6. Dynamic Programming

6.1 Shortest paths in DAGs

Dynamic programming solutions are, implicitly, taking advantage of the linearization of a hidden DAG.

6.2 Longest Increasing Subsequences (LIS)

Naive DP

Memoize the length of the LIS ending at each index. Array is already a linearized DAG as is! Iterate forward through array, and find the longest LIS among previous indices such that this element could extend the LIS.

int n;
vector<int> v(n);
vector<int> dp(n);

for (int i = 0; i < n; i++) {
	dp[i] = 1;
	for (int j = 0; j < i; j++) {
		if (v[i] > v[j])
			dp[i] = max(dp[i], dp[j] + 1);
	}
}

It's also possible to maintain an array to track ancestors, to recover the LIS. This has a time complexity of $O(n^{2})$ .

Optimized DP

We can improve upon the previous algorithm. The idea behind this algorithm is that we only really need to maintain one "candidate LIS." In essence, we maintain a DP array that tracks the LIS, except, for each iteration (iterating forward), we either (1) append to the end of the candidate LIS or (2) replace an element in the LIS by binary searching for the smallest element in the LIS that is $\geq$ the current element. This candidate LIS does not really track the actual elements of the LIS, as one might notice. However, it does efficiently calculate the length of the LIS.
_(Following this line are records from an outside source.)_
-- ==== Sys2Proof/Tests/Witnesses.lean ====
section
/-! SUPPORT. For every statement with hypotheses, concrete inputs that meet them, one conjunct a clause, at the ends of
the ranges a clause names. -/

set_option Elab.async false

namespace Sys2Proof.Tests

open Sys2Proof Sys2Proof.Machine Sys2Proof.Config

/-- The reset state with the events `xs` to come. -/
def withEvents (xs : List Input) (s : State) : State := { s with inputs := xs }

theorem witness_DecodeOfEncodeIsTheInstruction : (Instr.fadd 15 0 15).WellFormed := by decide

theorem witness_EncodeOfDecodeIsTheWord : decode 0x000FFF07 = .ok (.fmul 15 15 15) := by decide

/-- Each of the clauses: a command, an undefined opcode, a reserved bit, and nothing pending; with events left and with
none. -/
theorem witness_StepRunsThePendingCommand :
    (busyState.inputs = [] ∧ busyState.rstn = true ∧ busyState.busy = true ∧ decode busyState.pend = .ok (.finv 4 3)) ∧
    ((withEvents [.engine] busyState).inputs = .engine :: []) ∧
    (decode ({ busyState with pend := 0x12 }).pend = .error .opcode) ∧
    (decode ({ busyState with pend := 0x80000000 }).pend = .error .rsvd) ∧
    State.reset.busy = false ∧ (holdReset busyState).rstn = false := by decide +kernel

theorem witness_RejectedCommandsWriteStatusOnly :
    ((0x0A#32).toNat % 256 ∉ [0, 1, 2, 3, 4, 5, 6, 7, 8, 9, 16, 17]) ∧
    ((0x0F#32).toNat % 256 ∉ [0, 1, 2, 3, 4, 5, 6, 7, 8, 9, 16, 17]) ∧
    ((0x12#32).toNat % 256 ∉ [0, 1, 2, 3, 4, 5, 6, 7, 8, 9, 16, 17]) ∧
    ((0xFFFFFFFF#32).toNat % 256 ∉ [0, 1, 2, 3, 4, 5, 6, 7, 8, 9, 16, 17]) ∧
    ((0x00000100#32).toNat % 256 = Opcode.nop.pattern.toNat ∧ 0x00000100#32 &&& Opcode.nop.mask ≠ Opcode.nop.pattern) ∧
    ((0x80000011#32).toNat % 256 = Opcode.scomp.pattern.toNat ∧
      0x80000011#32 &&& Opcode.scomp.mask ≠ Opcode.scomp.pattern) ∧
    (max (readF (withF 1 5 1 .reset) 1).depth.val (readF (withF 1 5 1 .reset) 2).depth.val + 1 > dMax) ∧
    (withF 1 5 1 .reset).err = false := by
  decide +kernel

theorem witness_OnlyAddAndSubRaiseDepthErrors :
    ((readF (withF 2 5 1 .reset) 1).depth = 1 ∨ (readF (withF 2 5 1 .reset) 2).depth = 1) ∧
    ((readF (withF 1 5 0 .reset) 1).depth = 0 ∧ (readF (withF 1 5 0 .reset) 2).depth = 0) ∧
    ((0x00100005#32).toNat % 256 = 5 ∧ (0x00100005#32).toNat / 2 ^ 20 ≠ 0) ∧
    ((0x80000006#32).toNat % 256 = 6 ∧ (0x80000006#32).toNat / 2 ^ 20 ≠ 0) ∧
    (∀ rd rs1 rs2 : Reg, Instr.fmul 1 2 3 ≠ .fadd rd rs1 rs2 ∧ Instr.fmul 1 2 3 ≠ .fsub rd rs1 rs2) := by
  decide +kernel

theorem witness_NopRule : (0x00000100#32).toNat % 256 = 0 ∧ (0x00000100#32).toNat / 2 ^ 8 ≠ 0 := by decide
theorem witness_FzeroRule : (0x00001001#32).toNat % 256 = 0x01 ∧ (0x00001001#32).toNat / 2 ^ 12 ≠ 0 := by decide
theorem witness_FoneRule : (0x80000002#32).toNat % 256 = 0x02 ∧ (0x80000002#32).toNat / 2 ^ 12 ≠ 0 := by decide

/-- Buffers that differ only in the top bit of byte 31, and a word with RS1 = 1. -/
theorem witness_FloadRule :
    (∀ j : Fin 32, j.val < 31 → dataByte (State.reset.data.set 7 0x80000000) j = dataByte State.reset.data j) ∧
    ((dataByte (State.reset.data.set 7 0x80000000) 31).toNat % 128 = (dataByte State.reset.data 31).toNat % 128) ∧
    (State.reset.data.set 7 0x80000000 ≠ State.reset.data) ∧
    ((0x00001003#32).toNat % 256 = 0x03 ∧ (0x00001003#32).toNat / 2 ^ 12 ≠ 0) := by decide +kernel

theorem witness_FstoreRule :
    ((0x00000104#32).toNat % 256 = 0x04 ∧ (0x00000104#32).toNat / 2 ^ 8 % 16 ≠ 0) ∧
    ((0x00010004#32).toNat % 256 = 0x04 ∧ (0x00010004#32).toNat / 2 ^ 16 ≠ 0) := by decide

theorem witness_FaddRule :
    ((readF (withF 1 (P - 1) 0 .reset) 1).depth = 0 ∧ (readF (withF 1 (P - 1) 0 .reset) 2).depth = 0) ∧
    ((readF (withF 1 5 1 .reset) 1).depth = 1) ∧
    ((0x01001205#32).toNat % 256 = 0x05 ∧ (0x01001205#32).toNat / 2 ^ 20 ≠ 0) := by decide +kernel

theorem witness_FsubRule :
    ((readF (withF 2 1 0 .reset) 1).depth = 0 ∧ (readF (withF 2 1 0 .reset) 2).depth = 0) ∧
    ((readF (withF 2 9 1 .reset) 2).depth = 1) ∧
    ((0x80000006#32).toNat % 256 = 0x06 ∧ (0x80000006#32).toNat / 2 ^ 20 ≠ 0) := by decide +kernel

theorem witness_FmulRule :
    ((readF (withF 9 1 0 .reset) 9).value.val = 1) ∧
    ((0x00100007#32).toNat % 256 = 0x07 ∧ (0x00100007#32).toNat / 2 ^ 20 ≠ 0) := by decide +kernel

theorem witness_FsqrRule :
    ((readF (withF 2 (P - 5) 0 (withF 1 5 0 .reset)) 1).value.val +
      (readF (withF 2 (P - 5) 0 (withF 1 5 0 .reset)) 2).value.val = P) ∧
    ((0x00010008#32).toNat % 256 = 0x08 ∧ (0x00010008#32).toNat / 2 ^ 16 ≠ 0) := by decide +kernel

theorem witness_FinvRule :
    ((readF (withF 3 19 0 .reset) 3).value.val ≠ 0) ∧ ((readF State.reset 3).value.val = 0) ∧
    ((readF (withF 3 1 0 .reset) 3).value.val = 1) ∧ ((readF (withF 3 (P - 1) 1 .reset) 3).value.val = P - 1) ∧
    ((readF (withF 3 2 1 .reset) 3).value.val = 2) ∧
    ((0x00010009#32).toNat % 256 = 0x09 ∧ (0x00010009#32).toNat / 2 ^ 16 ≠ 0) := by decide +kernel

theorem witness_SinitRule : (0x00000110#32).toNat % 256 = 0x10 ∧ (0x00000110#32).toNat / 2 ^ 8 ≠ 0 := by decide

/-- Schedule indexes at both ends of 16 .. 79, round indexes at both ends of 0 .. 79, a word with RD = 1. -/
theorem witness_ScompRule : (16 ≤ 16 ∧ 16 < 80) ∧ (16 ≤ 79 ∧ 79 < 80) ∧ 0 < 80 ∧
    ((0x00000111#32).toNat % 256 = 0x11 ∧ (0x00000111#32).toNat / 2 ^ 8 ≠ 0) := by decide

theorem witness_MlenIsOnlyBookkeeping : Instr.nop ≠ .sinit ∧ Instr.nop ≠ .scomp := by decide

theorem witness_CommandsLeaveTheRestOfTheWindow :
    ((0x020#12).toNat ≠ 0x004 ∧ resultAt (.fmul 1 2 3) (0x020#12).toNat = false) ∧
    ((0x010#12).toNat ≠ 0x004 ∧ resultAt (.fstore 1) (0x010#12).toNat = false) ∧
    ((0x080#12).toNat ≠ 0x004 ∧ resultAt .scomp (0x080#12).toNat = false) ∧
    ((0x10C#12).toNat ≠ 0x004 ∧ resultAt .nop (0x10C#12).toNat = false) := by decide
It's difficult to reason about why this works. The main intuition is that, for each iteration, all elements in the candidate LIS are elements before the current element in the array. And, critically, each element essentially records the LIS ending at that element. Thus, replacing an element in the candidate LIS with the current element promises to potentially lead to an LIS that is at least as good as the current one. Let the element $x$ at index $i$ in the candidate LIS, and let the current element under consideration be $y$ . Let $y$ be replacing $x$ in the candidate LIS. By definition, $y\leq x$ and $y$ is greater than the element before $x$ in the candidate LIS. Consider an LIS of which $x$ is a member of, but not the end of. Then, the information of this LIS is already tracked by a further element in the candidate LIS. Now, consider an LIS of which $x$ is the end of. note that any future LIS constructed by extending this LIS must use elements later than $y$ in the array; thus, it is clearly optimal to greedily choose to replace $x$ with $y$ in the candidate LIS, as $y$ can only ever lead to a better LIS than $x$ .

C++ code:

int n = arr.size();
vector<int> dp;
vector<int> arr(n);

dp.push_back(arr[0]);
for (int i = 1; i < n; i++) {
	if (arr[i] > dp.back()) {
		// new longest sequence
		dp.push_back(arr[i]);
	} else {
		int x = lower_bound(dp.begin(), dp.end(), arr[i]) - dp.begin();
		dp[x] = arr[i];
	}
}
return dp.size();

6.3 Edit Distance

Given two strings, the algorithm can perform 3 operations:

Insert a character into one of the strings
Delete a character from a string
Substitute a character in a string with another character

The goal is to find the minimum number of operations to make the two strings equal; i.e., the edit distance.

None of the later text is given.